The effects of genes are now commonly quantifiable by assaying the magnitude of a phenotype (e.g. height, pigmentation or growth rate) or by biochemically assaying protein activity (e.g. binding or catalysis). Increasingly sophisticated computational and evolutionary biology models aim to describe the effects of epistasis on a genome-wide scale and the consequences of this for evolution. Since identification of epistatic pairs is challenging both computationally and statistically, some studies try to prioritize epistatic pairs.

Classification

Quantitative trait values after two mutations either alone (Ab and aB) or in combination (AB). Bars contained in the grey box indicate the combined trait value under different circumstances of epistasis. Upper panel indicates epistasis between beneficial mutations (blue). Lower panel indicates epistasis between deleterious mutations (red).
Since, on average, mutations are deleterious, random mutations to an organism cause a decline in fitness. If all mutations are additive, fitness will fall proportionally to mutation number (black line). When deleterious mutations display negative (synergistic) epistasis, they are more deleterious in combination than individually and so fitness falls with the number of mutations at an increasing rate (upper, red line). When mutations display positive (antagonistic) epistasis, effects of mutations are less severe in combination than individually and so fitness falls at a decreasing rate (lower, blue line).

Terminology about epistasis can vary between scientific fields. Geneticists often refer to wild type and mutant alleles where the mutation is implicitly deleterious and may talk in terms of genetic enhancement, synthetic lethality and genetic suppressors. Conversely, a biochemist may more frequently focus on beneficial mutations and so explicitly state the effect of a mutation and use terms such as reciprocal sign epistasis and compensatory mutation. Additionally, there are differences when looking at epistasis within a single gene (biochemistry) and epistasis within a haploid or diploid genome (genetics). In general, epistasis is used to denote the departure from 'independence' of the effects of different genetic loci. Confusion often arises due to the varied interpretation of 'independence' among different branches of biology. The classifications below attempt to cover the various terms and how they relate to one another.

Additivity

Two mutations are considered to be purely additive if the effect of the double mutation is the sum of the effects of the single mutations. This occurs when genes do not interact with each other, for example by acting through different metabolic pathways. Simply, additive traits were studied early on in the history of genetics, however they are relatively rare, with most genes exhibiting at least some level of epistatic interaction.

Magnitude epistasis

When the double mutation has a fitter phenotype than expected from the effects of the two single mutations, it is referred to as positive epistasis. Positive epistasis between beneficial mutations generates greater improvements in function than expected. Positive epistasis between deleterious mutations protects against the negative effects to cause a less severe fitness drop.

Conversely, when two mutations together lead to a less fit phenotype than expected from their effects when alone, it is called negative epistasis.
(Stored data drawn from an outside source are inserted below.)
/-- Whether a calibration may start does not depend on FE_CAL_CTRL. -/
theorem calAllowed_congr {s t : State} {b : BankId} (hparts : t.parts = s.parts)
    (hr : ∀ q : Reg, q.key ≠ (Reg.feCalCtrl b).key → t.rd q = s.rd q) : t.calAllowed b = s.calAllowed b := by
  have hown : ∀ p, t.rd (.partOwner p) = s.rd (.partOwner p) := fun p => hr _ (by
    simp only [Reg.key, Reg.space, Reg.off]
    omega)
  have hlock : t.rd .csStatus = s.rd .csStatus := hr _ (by
    simp only [Reg.key, Reg.space, Reg.off]
    omega)
  have hrun : t.rd (.feBankStatus b) = s.rd (.feBankStatus b) := hr _ (feBankStatus_key_ne_feCalCtrl b)
  simp only [State.calAllowed, State.flag, State.getF, hlock, hrun, partOf_of_rd hown, partState_congr hparts hown,
    State.part, hparts]

@[simp] theorem keepWrite_parts (r : Reg) (v : Word) : (keepWrite r v s).parts = s.parts := by
  unfold keepWrite
  dsimp only
  split <;> rfl

theorem calAllowed_keepWrite (b : BankId) (v : Word) :
    (keepWrite (.feCalCtrl b) v s).calAllowed b = s.calAllowed b :=
  calAllowed_congr (keepWrite_parts s _ v) (storesOnly_keepWrite s (.feCalCtrl b) v).2

theorem execCalStart_carriesOut {f : FnId} {b : BankId} (v : Word)
    (h : s.carriesOut f (0x10010 + b.val * 0x2000) = true) :
    execCalStart f b v s = done s (calCtrlWrite f b v s) := bar0_acts h _ _

section
variable {s} {f : FnId} {b : BankId} {v : Word}

theorem calCtrlWrite_refused (h : bitsOf v.toNat 8 8 = 0 ∨ (calStarts v ∧ s.calAllowed b = false)) :
    calCtrlWrite f b v s = refused f (.feCalCtrl b) s := by
  have hw : calWrite b v (keepWrite (.feCalCtrl b) v s) = (keepWrite (.feCalCtrl b) v s, true) := by
    refine if_pos ?_
    rw [bitsOf_one_eq_one, calAllowed_keepWrite]
    exact h.symm
  rw [calCtrlWrite, hw]
  rfl

theorem calCtrlWrite_starts (he : bitsOf v.toNat 8 8 ≠ 0) (hs : calStarts v) (ha : s.calAllowed b = true) :
    calCtrlWrite f b v s = startCal b (bitsOf v.toNat 0 5) (writeCal b v (keepWrite (.feCalCtrl b) v s)) := by
  have hs' : bitsOf v.toNat 5 1 = 1 ∧ bitsOf v.toNat 0 5 ≠ 0 := by rwa [bitsOf_one_eq_one]
  have hw : calWrite b v (keepWrite (.feCalCtrl b) v s) =
      (startCal b (bitsOf v.toNat 0 5) (writeCal b v (keepWrite (.feCalCtrl b) v s)), false) := by
    refine (if_neg ?_).trans (congrArg (·, false) (if_pos hs'))
    rw [calAllowed_keepWrite, ha]
    simp [he]
  rw [calCtrlWrite, hw]
  rfl

theorem calCtrlWrite_sets (he : bitsOf v.toNat 8 8 ≠ 0) (hs : ¬ calStarts v) :
    calCtrlWrite f b v s = writeCal b v (keepWrite (.feCalCtrl b) v s) := by
  have hs' : ¬ (bitsOf v.toNat 5 1 = 1 ∧ bitsOf v.toNat 0 5 ≠ 0) := by rwa [bitsOf_one_eq_one]
  have hw : calWrite b v (keepWrite (.feCalCtrl b) v s) = (writeCal b v (keepWrite (.feCalCtrl b) v s), false) := by
    refine (if_neg ?_).trans (congrArg (·, false) (if_neg hs'))
    rintro (⟨hn, -⟩ | hn)
    · exact hs' hn
    · exact he hn
  rw [calCtrlWrite, hw]
  rfl

end

theorem writeCal_shows (b : BankId) (v : Word) :
    (writeCal b v s).getF (F.feCalCtrlSteps b) = bitsOf v.toNat 0 5 ∧
    (writeCal b v s).getF (F.feCalCtrlExtTimeout b) = bitsOf v.toNat 8 8 ∧
    (writeCal b v s).rd (.feBankStatus b) = s.rd (.feBankStatus b) := by
  have hk := feBankStatus_key_ne_feCalCtrl b
  refine ⟨?_, ?_, ?_⟩
  · rw [writeCal, getF_setF_apart _ _ (by decide) (by decide), getF_setF_apart _ _ (by decide) (by decide),
      getF_setF_bits _ _ (by decide) (bitsOf_lt _ _ _)]
  · rw [writeCal, getF_setF_apart _ _ (by decide) (by decide), getF_setF_bits _ _ (by decide) (bitsOf_lt _ _ _)]
  · rw [writeCal, rd_setF_ne _ (F.feCalCtrlExtEdge b) _ _ hk, rd_setF_ne _ (F.feCalCtrlExtTimeout b) _ _ hk,
      rd_setF_ne _ (F.feCalCtrlSteps b) _ _ hk]

/-- A refused write of FE_CAL_CTRL sets CFG_REFUSED of the bank, and the rest is reports (R136). -/
theorem refused_feCalCtrl (f : Nat) (b : BankId) :
    Quiet (setF (F.feBankEventsCfgRefused b) 1 s) (refused f (.feCalCtrl b) s) := by
  have hx : refused f (.feCalCtrl b) s = feEvent b 0x100A b (F.feBankEventsCfgRefused b) s := by
    unfold refused
    extract_lets o bank
    have ho : o = 0x10010 + b.val * 0x2000 := rfl
    refine (if_neg (by omega)).trans <| (if_neg (by omega)).trans <| (if_neg (by omega)).trans <|
      (if_neg (by omega)).trans <| (if_neg (by omega)).trans <| (if_pos (by omega)).trans ?_
    rw [show bank = b by simp only [bank]; omega]
  rw [hx]
  exact (Quiet.refl _).postBank _ _ _

/-- What a refused write leaves and shows. -/
theorem refused_feCalCtrl_shows (f : Nat) (b : BankId) :
    (refused f (.feCalCtrl b) s).flag (F.feBankEventsCfgRefused b) = true ∧
    (refused f (.feCalCtrl b) s).rd (.feCalCtrl b) = s.rd (.feCalCtrl b) ∧
    (refused f (.feCalCtrl b) s).flag (F.feBankStatusCalRunning b) = s.flag (F.feBankStatusCalRunning b) := by
  have hq := refused_feCalCtrl s f b
  have hk : (Reg.feCalCtrl b).key ≠ (Reg.feBankEvents b).key := by
    simp only [Reg.key, Reg.space, Reg.off]
    omega
  refine ⟨?_, ?_, ?_⟩
  · rw [hq.flag (F.feBankEventsCfgRefused b) (reportOff_feBankEvents b)]
    exact flag_setF_one _ _ (by decide)
  · rw [hq.regs _ (reportOff_feCalCtrl b)]
    exact rd_setF_ne s (F.feBankEventsCfgRefused b) _ _ hk
  · rw [hq.flag (F.feBankStatusCalRunning b) (reportOff_feBankStatus b)]
    exact flag_of_getF (getF_setF_key s (feBankStatus_key_ne_feBankEvents b))

/-- A write without START sets the fields and leaves whether a calibration runs. -/
theorem calCtrlWrite_sets_shows {f : FnId} {b : BankId} {v : Word} (he : bitsOf v.toNat 8 8 ≠ 0)
    (hs : ¬ calStarts v) : (calCtrlWrite f b v s).getF (F.feCalCtrlSteps b) = bitsOf v.toNat 0 5 ∧
      (calCtrlWrite f b v s).getF (F.feCalCtrlExtTimeout b) = bitsOf v.toNat 8 8 ∧
      (calCtrlWrite f b v s).flag (F.feBankStatusCalRunning b) = s.flag (F.feBankStatusCalRunning b) := by
  obtain ⟨hsteps, hext, hstatus⟩ := writeCal_shows (keepWrite (.feCalCtrl b) v s) b v
  have hkeep := (storesOnly_keepWrite s (.feCalCtrl b) v).2 _ (feBankStatus_key_ne_feCalCtrl b)
  rw [calCtrlWrite_sets he hs]
  exact ⟨hsteps, hext, flag_of_getF (congrArg _ (hstatus.trans hkeep))⟩

/-! ### The end of a calibration (R127, R128, R328) -/

/-- A CALIBRATE that completes does so by reports. -/
theorem calEnded_quiet (b reason : Nat) : ∃ c, Quiet { s with cals := c } (calEnded b reason s) := by
  unfold calEnded
  extract_lets all
  exact ⟨_, (Quiet.refl _).each _ (fun e _ hu => hu.finish e.cmd _ _ _ _) _⟩

/-- The calibration of a bank ends: it runs no more, no step runs, and an event tells of it. -/
def endCal (b code : Nat) (bit_ : Fld) (reason : Nat) (s : State) : State :=
  calEnded b reason (feEvent b code b bit_ s)

theorem getF_endCal (b code : Nat) (bit_ x : Fld) (reason : Nat) (h : reportOff (x.reg.key % 0x100000) = false) :
    (endCal b code bit_ reason s).getF x = (setF bit_ 1 s).getF x := by
  obtain ⟨c, hq⟩ := calEnded_quiet (feEvent b code b bit_ s) b reason
  exact (hq.getF x h).trans (getF_postBank _ x b code b h)

@[simp] theorem endCal_banks (b code : Nat) (bit_ : Fld) (reason : Nat) :
    (endCal b code bit_ reason s).banks = s.banks := by
  obtain ⟨c, hq⟩ := calEnded_quiet (feEvent b code b bit_ s) b reason
  exact hq.banks.trans (postBank_banks _ b code b)

/-- A calibration is cut short: no step is left, none runs, and ABORT_REASON says why. -/
def stopCal (b reason : Nat) (s : State) : State :=
  setF (F.feBankStatusCalRunning b) 0 (setF (F.feCalStatusStepRunning b) 0 (setF (F.feCalStatusAbortReason b) reason
    (modBank b (fun x => { x with calSteps := [] }) s)))

theorem calSteps_modBank (b : Nat) (r : List Nat) :
    ((modBank b (fun x => { x with calSteps := r }) s).bank b).calSteps = r :=
  (congrArg Bank.calSteps (bank_modBank_same s b fun x => { x with calSteps := r }) :)

theorem abortCal_running {b : Nat} (reason : Nat) (h : s.flag (F.feBankStatusCalRunning b) = true) :
    abortCal b reason s = endCal b 0x1003 (F.feBankEventsCalAborted b) reason (stopCal b reason s) :=
  if_neg (by simp [h])

theorem abortCal_idle {b : Nat} (reason : Nat) (h : s.flag (F.feBankStatusCalRunning b) = false) :
    abortCal b reason s = s := if_pos h

/-- An abort ends the calibration with its reason (R127, R128). -/
theorem abortCal_shows (b : BankId) {reason : Nat} (hr : reason < 256) (h : s.flag (F.feBankStatusCalRunning b) = true) :
    (abortCal b reason s).flag (F.feBankStatusCalRunning b) = false ∧
    (abortCal b reason s).getF (F.feCalStatusAbortReason b) = reason ∧
    ((abortCal b reason s).bank b).calSteps = [] := by
  have hcal := feCalStatus_key_ne_feBankStatus b
  rw [abortCal_running s reason h]
  refine ⟨?_, ?_, ?_⟩
  · rw [flag_of_getF (getF_endCal _ _ _ _ (F.feBankStatusCalRunning b) _ (reportOff_feBankStatus b)),
      flag_of_getF (getF_setF_key _ (feBankStatus_key_ne_feBankEvents b))]
    exact flag_setF_zero _ _ (by decide)
  · rw [getF_endCal _ _ _ _ (F.feCalStatusAbortReason b) _ (reportOff_feCalStatus b),
      getF_setF_key _ (feCalStatus_key_ne_feBankEvents b), stopCal, getF_setF_key _ hcal,
      getF_setF_apart _ _ (by decide) (by decide), getF_setF_bits _ _ (by decide) hr]
  · rw [bank_congr (endCal_banks _ _ _ _ _)]
    exact calSteps_modBank s b []

/-! ### A step ends (R125, R128) -/

/-- STEPS_VALID and UNCALIBRATED once step mask `run` is valid too. -/
def validate (b run : Nat) (s : State) : State :=
  setValid b ((BitVec.ofNat 5 (s.getF (F.feBankStatusStepsValid b)) ||| BitVec.ofNat 5 run).toNat) s

/-- The running step counts as done and as valid; after TDC_DENSITY the tile's temperature is kept (R128). -/
def keepStep (b : Nat) (temp : Int) (s : State) : State :=
  let run := s.getF (F.feCalStatusStepRunning b)
  let u := validate b run (setF (F.feCalStatusStepsDone b) (s.getF (F.feCalStatusStepsDone b) + run) s)
  if run = 4 then setF (F.feBankStatusTempDrift b) 0 (setF (F.feBankStatusTempAtCal b) (twos 8 temp) u) else u

@[simp] theorem keepStep_banks (b : Nat) (temp : Int) : (keepStep b temp s).banks = s.banks := by
  unfold keepStep
  dsimp only
  split <;> rfl

theorem rd_chCfg_keepStep (b : Nat) (temp : Int) (c : Nat) : (keepStep b temp s).rd (.chCfg b c) = s.rd (.chCfg b c) := by
  have hb := chCfg_key_ne_feBankStatus b c
  have hcal := chCfg_key_ne_feCalStatus b c
  unfold keepStep validate setValid
  dsimp only
  split <;> simp [rd_setF_ne, hb, hcal]

theorem validate_stepsValid (b : Nat) {run k : Nat} (hk : k < 5) (h : run = 2 ^ k) :
    ((validate b run s).getF (F.feBankStatusStepsValid b)).testBit k = true := by
  rw [validate, setValid, getF_setF_apart _ _ (by decide) (by decide),
    getF_setF_bits _ _ (by decide) (BitVec.isLt _), h]
  change BitVec.getLsbD _ k = true
  rw [BitVec.getLsbD_or, BitVec.getLsbD_ofNat _ (2 ^ k), Nat.testBit_two_pow_self]
  simp [hk]

theorem keepStep_stepsValid (b : Nat) (temp : Int) {k : Nat} (hk : k < 5)
    (h : s.getF (F.feCalStatusStepRunning b) = 2 ^ k) :
    ((keepStep b temp s).getF (F.feBankStatusStepsValid b)).testBit k = true := by
  unfold keepStep
  extract_lets run u
  have hu : (u.getF (F.feBankStatusStepsValid b)).testBit k = true := validate_stepsValid _ b hk h
  split
  · rw [getF_setF_apart _ _ (by decide) (by decide), getF_setF_apart _ _ (by decide) (by decide), hu]
  · exact hu

theorem keepStep_calRunning (b : Nat) (temp : Int) :
    (keepStep b temp s).flag (F.feBankStatusCalRunning b) = s.flag (F.feBankStatusCalRunning b) := by
  have hcal := (feCalStatus_key_ne_feBankStatus b).symm
  refine flag_of_getF ?_
  unfold keepStep validate setValid
  dsimp only
  split <;> simp [getF_setF_apart, getF_setF_key, hcal]

/-- The next step of a calibration runs. -/
def nextStep (b k : Nat) (r : List Nat) (s : State) : State :=
  setF (F.feCalStatusStepRunning b) (2 ^ k) (modBank b (fun x => { x with calSteps := r }) s)

/-- The last step of a calibration has run. -/
def lastStep (b : Nat) (s : State) : State :=
  setF (F.feBankStatusCalRunning b) 0 (setF (F.feCalStatusStepRunning b) 0 s)

/-- The comparators of a bank start low where `c` holds. -/
def lowIf (c : Prop) [Decidable c] (b : Nat) (s : State) : State := if c then comparatorsLow b s else s

theorem getF_lowIf (c : Prop) [Decidable c] (b : Nat) (x : Fld) : (lowIf c b s).getF x = s.getF x := by
  unfold lowIf
  split
  · exact getF_comparatorsLow s b x
  · rfl

theorem lowIf_calSteps (c : Prop) [Decidable c] (b : Nat) :
    ((lowIf c b s).bank b).calSteps = (s.bank b).calSteps := by
  unfold lowIf
  split
  · rw [comparatorsLow_bank]
    rfl
  · rfl

theorem calStepEnds_next {b : Nat} (temp : Int) {k : Nat} {r : List Nat} (h : (s.bank b).calSteps = k :: r) :
    calStepEnds b temp s = lowIf (k = 4) b (nextStep b k r (keepStep b temp s)) := by
  have hb : ((keepStep b temp s).bank b).calSteps = k :: r := by rw [bank_congr (keepStep_banks s b temp), h]
  unfold calStepEnds lowIf nextStep
  extract_lets run s1 s2 s3
  have h3 : s3 = keepStep b temp s := rfl
  rw [h3, hb]
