-- ==== Sys2Proof/Machine/Step.lean ====
section
/-! DEFINITION. One step: the block takes the next input of its agents, whole (00_scope.md R7, R12; 20_memory.md R58). -/

namespace Sys2Proof.Machine

/-- One step. With no input in store the block "holds its state and does nothing" (60_exceptions.md R218). -/
def step (s : State) : Host.Outcome State Fault Refusal :=
  match s.port with
  | [] => .next s
  | .reset :: later => .next (assertReset { s with port := later })
  | .publish read :: later => .next (publisherRead read { s with port := later })
  | .command message :: later =>
    match decodeMessage s.cfg message with
    | .ok i => exec i { s with port := later }
    | .reject why => .refused (.malformedMessage why)

/-- `s` with the instruction of a table word as its next input (log 1, log 7). -/
def State.withFetchWord (s : State) (nbits w : Nat) : State := { s with port := tableInput nbits w :: s.port }

end Sys2Proof.Machine
end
Negative epistasis between beneficial mutations causes smaller than expected fitness improvements, whereas negative epistasis between deleterious mutations causes greater-than-additive fitness drops.

Independently, when the effect on fitness of two mutations is more radical than expected from their effects when alone, it is referred to as synergistic epistasis. The opposite situation, when the fitness difference of the double mutant from the wild type is smaller than expected from the effects of the two single mutations, it is called antagonistic epistasis. Therefore, for deleterious mutations, negative epistasis is also synergistic, while positive epistasis is antagonistic; conversely, for advantageous mutations, positive epistasis is synergistic, while negative epistasis is antagonistic.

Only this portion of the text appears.